* _DATA FOR PROCESSING_:
/-! `startT` changes timers alone. -/

section
variable (s : State) (t : Tm)
@[simp] theorem State.startT_pending : (s.startT t).pending = s.pending := by simp only [State.startT]
@[simp] theorem State.startT_regs : (s.startT t).regs = s.regs := by simp only [State.startT]
@[simp] theorem State.startT_wlatch : (s.startT t).wlatch = s.wlatch := by simp only [State.startT]
@[simp] theorem State.startT_rlatch : (s.startT t).rlatch = s.rlatch := by simp only [State.startT]
@[simp] theorem State.startT_mem : (s.startT t).mem = s.mem := by simp only [State.startT]
@[simp] theorem State.startT_poison : (s.startT t).poison = s.poison := by simp only [State.startT]
@[simp] theorem State.startT_csb : (s.startT t).csb = s.csb := by simp only [State.startT]
@[simp] theorem State.startT_csbPoison : (s.startT t).csbPoison = s.csbPoison := by simp only [State.startT]
@[simp] theorem State.startT_csbMap : (s.startT t).csbMap = s.csbMap := by simp only [State.startT]
@[simp] theorem State.startT_pins : (s.startT t).pins = s.pins := by simp only [State.startT]
@[simp] theorem State.startT_boot : (s.startT t).boot = s.boot := by simp only [State.startT]
@[simp] theorem State.startT_hsa : (s.startT t).hsa = s.hsa := by simp only [State.startT]
@[simp] theorem State.startT_keys : (s.startT t).keys = s.keys := by simp only [State.startT]
@[simp] theorem State.startT_cmdKeys : (s.startT t).cmdKeys = s.cmdKeys := by simp only [State.startT]
@[simp] theorem State.startT_queues : (s.startT t).queues = s.queues := by simp only [State.startT]
@[simp] theorem State.startT_cmds : (s.startT t).cmds = s.cmds := by simp only [State.startT]
@[simp] theorem State.startT_cores : (s.startT t).cores = s.cores := by simp only [State.startT]
@[simp] theorem State.startT_clusters : (s.startT t).clusters = s.clusters := by simp only [State.startT]
@[simp] theorem State.startT_xlt : (s.startT t).xlt = s.xlt := by simp only [State.startT]
@[simp] theorem State.startT_txns : (s.startT t).txns = s.txns := by simp only [State.startT]
@[simp] theorem State.startT_waiting : (s.startT t).waiting = s.waiting := by simp only [State.startT]
@[simp] theorem State.startT_sigs : (s.startT t).sigs = s.sigs := by simp only [State.startT]
@[simp] theorem State.startT_checked : (s.startT t).checked = s.checked := by simp only [State.startT]
@[simp] theorem State.startT_kvd : (s.startT t).kvd = s.kvd := by simp only [State.startT]
@[simp] theorem State.startT_grz : (s.startT t).grz = s.grz := by simp only [State.startT]
@[simp] theorem State.startT_slow : (s.startT t).slow = s.slow := by simp only [State.startT]
@[simp] theorem State.startT_closing : (s.startT t).closing = s.closing := by simp only [State.startT]
@[simp] theorem State.startT_inlets : (s.startT t).inlets = s.inlets := by simp only [State.startT]
@[simp] theorem State.startT_links : (s.startT t).links = s.links := by simp only [State.startT]
@[simp] theorem State.startT_flock : (s.startT t).flock = s.flock := by simp only [State.startT]
@[simp] theorem State.startT_shep : (s.startT t).shep = s.shep := by simp only [State.startT]
@[simp] theorem State.startT_drovers : (s.startT t).drovers = s.drovers := by simp only [State.startT]
@[simp] theorem State.startT_pwr : (s.startT t).pwr = s.pwr := by simp only [State.startT]
@[simp] theorem State.startT_emu : (s.startT t).emu = s.emu := by simp only [State.startT]
@[simp] theorem State.startT_free : (s.startT t).free = s.free := by simp only [State.startT]
@[simp] theorem State.startT_rf (f' : Fld) : (s.startT t).rf f' = s.rf f' := by simp only [State.rf, State.reg, State.startT_regs]
@[simp] theorem State.startT_rb (f' : Fld) : (s.startT t).rb f' = s.rb f' := by simp only [State.rb, State.startT_rf]
@[simp] theorem State.startT_reg (o' : Nat) : (s.startT t).reg o' = s.reg o' := by simp only [State.reg, State.startT_regs]
end

/-! `stopT` changes timers alone. -/

section
variable (s : State) (t : Tm)
@[simp] theorem State.stopT_pending : (s.stopT t).pending = s.pending := by simp only [State.stopT]
@[simp] theorem State.stopT_regs : (s.stopT t).regs = s.regs := by simp only [State.stopT]
@[simp] theorem State.stopT_wlatch : (s.stopT t).wlatch = s.wlatch := by simp only [State.stopT]
@[simp] theorem State.stopT_rlatch : (s.stopT t).rlatch = s.rlatch := by simp only [State.stopT]
@[simp] theorem State.stopT_mem : (s.stopT t).mem = s.mem := by simp only [State.stopT]
@[simp] theorem State.stopT_poison : (s.stopT t).poison = s.poison := by simp only [State.stopT]
@[simp] theorem State.stopT_csb : (s.stopT t).csb = s.csb := by simp only [State.stopT]
@[simp] theorem State.stopT_csbPoison : (s.stopT t).csbPoison = s.csbPoison := by simp only [State.stopT]
@[simp] theorem State.stopT_csbMap : (s.stopT t).csbMap = s.csbMap := by simp only [State.stopT]
@[simp] theorem State.stopT_pins : (s.stopT t).pins = s.pins := by simp only [State.stopT]
@[simp] theorem State.stopT_boot : (s.stopT t).boot = s.boot := by simp only [State.stopT]
@[simp] theorem State.stopT_hsa : (s.stopT t).hsa = s.hsa := by simp only [State.stopT]
@[simp] theorem State.stopT_keys : (s.stopT t).keys = s.keys := by simp only [State.stopT]
@[simp] theorem State.stopT_cmdKeys : (s.stopT t).cmdKeys = s.cmdKeys := by simp only [State.stopT]
@[simp] theorem State.stopT_queues : (s.stopT t).queues = s.queues := by simp only [State.stopT]
@[simp] theorem State.stopT_cmds : (s.stopT t).cmds = s.cmds := by simp only [State.stopT]
@[simp] theorem State.stopT_cores : (s.stopT t).cores = s.cores := by simp only [State.stopT]
@[simp] theorem State.stopT_clusters : (s.stopT t).clusters = s.clusters := by simp only [State.stopT]
@[simp] theorem State.stopT_xlt : (s.stopT t).xlt = s.xlt := by simp only [State.stopT]
@[simp] theorem State.stopT_txns : (s.stopT t).txns = s.txns := by simp only [State.stopT]
@[simp] theorem State.stopT_waiting : (s.stopT t).waiting = s.waiting := by simp only [State.stopT]
@[simp] theorem State.stopT_sigs : (s.stopT t).sigs = s.sigs := by simp only [State.stopT]
@[simp] theorem State.stopT_checked : (s.stopT t).checked = s.checked := by simp only [State.stopT]
@[simp] theorem State.stopT_kvd : (s.stopT t).kvd = s.kvd := by simp only [State.stopT]
@[simp] theorem State.stopT_grz : (s.stopT t).grz = s.grz := by simp only [State.stopT]
@[simp] theorem State.stopT_slow : (s.stopT t).slow = s.slow := by simp only [State.stopT]
@[simp] theorem State.stopT_closing : (s.stopT t).closing = s.closing := by simp only [State.stopT]
@[simp] theorem State.stopT_inlets : (s.stopT t).inlets = s.inlets := by simp only [State.stopT]
@[simp] theorem State.stopT_links : (s.stopT t).links = s.links := by simp only [State.stopT]
@[simp] theorem State.stopT_flock : (s.stopT t).flock = s.flock := by simp only [State.stopT]
@[simp] theorem State.stopT_shep : (s.stopT t).shep = s.shep := by simp only [State.stopT]
@[simp] theorem State.stopT_drovers : (s.stopT t).drovers = s.drovers := by simp only [State.stopT]
@[simp] theorem State.stopT_pwr : (s.stopT t).pwr = s.pwr := by simp only [State.stopT]
@[simp] theorem State.stopT_emu : (s.stopT t).emu = s.emu := by simp only [State.stopT]
@[simp] theorem State.stopT_free : (s.stopT t).free = s.free := by simp only [State.stopT]
@[simp] theorem State.stopT_rf (f' : Fld) : (s.stopT t).rf f' = s.rf f' := by simp only [State.rf, State.reg, State.stopT_regs]
@[simp] theorem State.stopT_rb (f' : Fld) : (s.stopT t).rb f' = s.rb f' := by simp only [State.rb, State.stopT_rf]
@[simp] theorem State.stopT_reg (o' : Nat) : (s.stopT t).reg o' = s.reg o' := by simp only [State.reg, State.stopT_regs]
end

/-! `setCore` changes cores alone. -/

section
variable (s : State) (n : Nat) (c : Core)
@[simp] theorem State.setCore_pending : (s.setCore n c).pending = s.pending := by simp only [State.setCore]
@[simp] theorem State.setCore_regs : (s.setCore n c).regs = s.regs := by simp only [State.setCore]
@[simp] theorem State.setCore_wlatch : (s.setCore n c).wlatch = s.wlatch := by simp only [State.setCore]
@[simp] theorem State.setCore_rlatch : (s.setCore n c).rlatch = s.rlatch := by simp only [State.setCore]
@[simp] theorem State.setCore_mem : (s.setCore n c).mem = s.mem := by simp only [State.setCore]
@[simp] theorem State.setCore_poison : (s.setCore n c).poison = s.poison := by simp only [State.setCore]
@[simp] theorem State.setCore_csb : (s.setCore n c).csb = s.csb := by simp only [State.setCore]
@[simp] theorem State.setCore_csbPoison : (s.setCore n c).csbPoison = s.csbPoison := by simp only [State.setCore]
@[simp] theorem State.setCore_csbMap : (s.setCore n c).csbMap = s.csbMap := by simp only [State.setCore]
@[simp] theorem State.setCore_pins : (s.setCore n c).pins = s.pins := by simp only [State.setCore]
@[simp] theorem State.setCore_boot : (s.setCore n c).boot = s.boot := by simp only [State.setCore]
@[simp] theorem State.setCore_hsa : (s.setCore n c).hsa = s.hsa := by simp only [State.setCore]
@[simp] theorem State.setCore_keys : (s.setCore n c).keys = s.keys := by simp only [State.setCore]
@[simp] theorem State.setCore_cmdKeys : (s.setCore n c).cmdKeys = s.cmdKeys := by simp only [State.setCore]
@[simp] theorem State.setCore_queues : (s.setCore n c).queues = s.queues := by simp only [State.setCore]
@[simp] theorem State.setCore_cmds : (s.setCore n c).cmds = s.cmds := by simp only [State.setCore]
@[simp] theorem State.setCore_clusters : (s.setCore n c).clusters = s.clusters := by simp only [State.setCore]
@[simp] theorem State.setCore_xlt : (s.setCore n c).xlt = s.xlt := by simp only [State.setCore]
@[simp] theorem State.setCore_txns : (s.setCore n c).txns = s.txns := by simp only [State.setCore]
@[simp] theorem State.setCore_waiting : (s.setCore n c).waiting = s.waiting := by simp only [State.setCore]
@[simp] theorem State.setCore_sigs : (s.setCore n c).sigs = s.sigs := by simp only [State.setCore]
@[simp] theorem State.setCore_checked : (s.setCore n c).checked = s.checked := by simp only [State.setCore]
@[simp] theorem State.setCore_kvd : (s.setCore n c).kvd = s.kvd := by simp only [State.setCore]
@[simp] theorem State.setCore_grz : (s.setCore n c).grz = s.grz := by simp only [State.setCore]
@[simp] theorem State.setCore_slow : (s.setCore n c).slow = s.slow := by simp only [State.setCore]
@[simp] theorem State.setCore_closing : (s.setCore n c).closing = s.closing := by simp only [State.setCore]
@[simp] theorem State.setCore_inlets : (s.setCore n c).inlets = s.inlets := by simp only [State.setCore]
@[simp] theorem State.setCore_links : (s.setCore n c).links = s.links := by simp only [State.setCore]
@[simp] theorem State.setCore_flock : (s.setCore n c).flock = s.flock := by simp only [State.setCore]
@[simp] theorem State.setCore_shep : (s.setCore n c).shep = s.shep := by simp only [State.setCore]
@[simp] theorem State.setCore_drovers : (s.setCore n c).drovers = s.drovers := by simp only [State.setCore]
@[simp] theorem State.setCore_pwr : (s.setCore n c).pwr = s.pwr := by simp only [State.setCore]
@[simp] theorem State.setCore_timers : (s.setCore n c).timers = s.timers := by simp only [State.setCore]
@[simp] theorem State.setCore_emu : (s.setCore n c).emu = s.emu := by simp only [State.setCore]
@[simp] theorem State.setCore_free : (s.setCore n c).free = s.free := by simp only [State.setCore]
@[simp] theorem State.setCore_rf (f' : Fld) : (s.setCore n c).rf f' = s.rf f' := by simp only [State.rf, State.reg, State.setCore_regs]
@[simp] theorem State.setCore_rb (f' : Fld) : (s.setCore n c).rb f' = s.rb f' := by simp only [State.rb, State.setCore_rf]
@[simp] theorem State.setCore_reg (o' : Nat) : (s.setCore n c).reg o' = s.reg o' := by simp only [State.reg, State.setCore_regs]
end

* _REQUIREMENT_: Copy each line of the listing in which the word "inlets" can be found.

* _OUTPUT_:
@[simp] theorem State.startT_inlets : (s.startT t).inlets = s.inlets := by simp only [State.startT]
@[simp] theorem State.stopT_inlets : (s.stopT t).inlets = s.inlets := by simp only [State.stopT]
@[simp] theorem State.setCore_inlets : (s.setCore n c).inlets = s.inlets := by simp only [State.setCore]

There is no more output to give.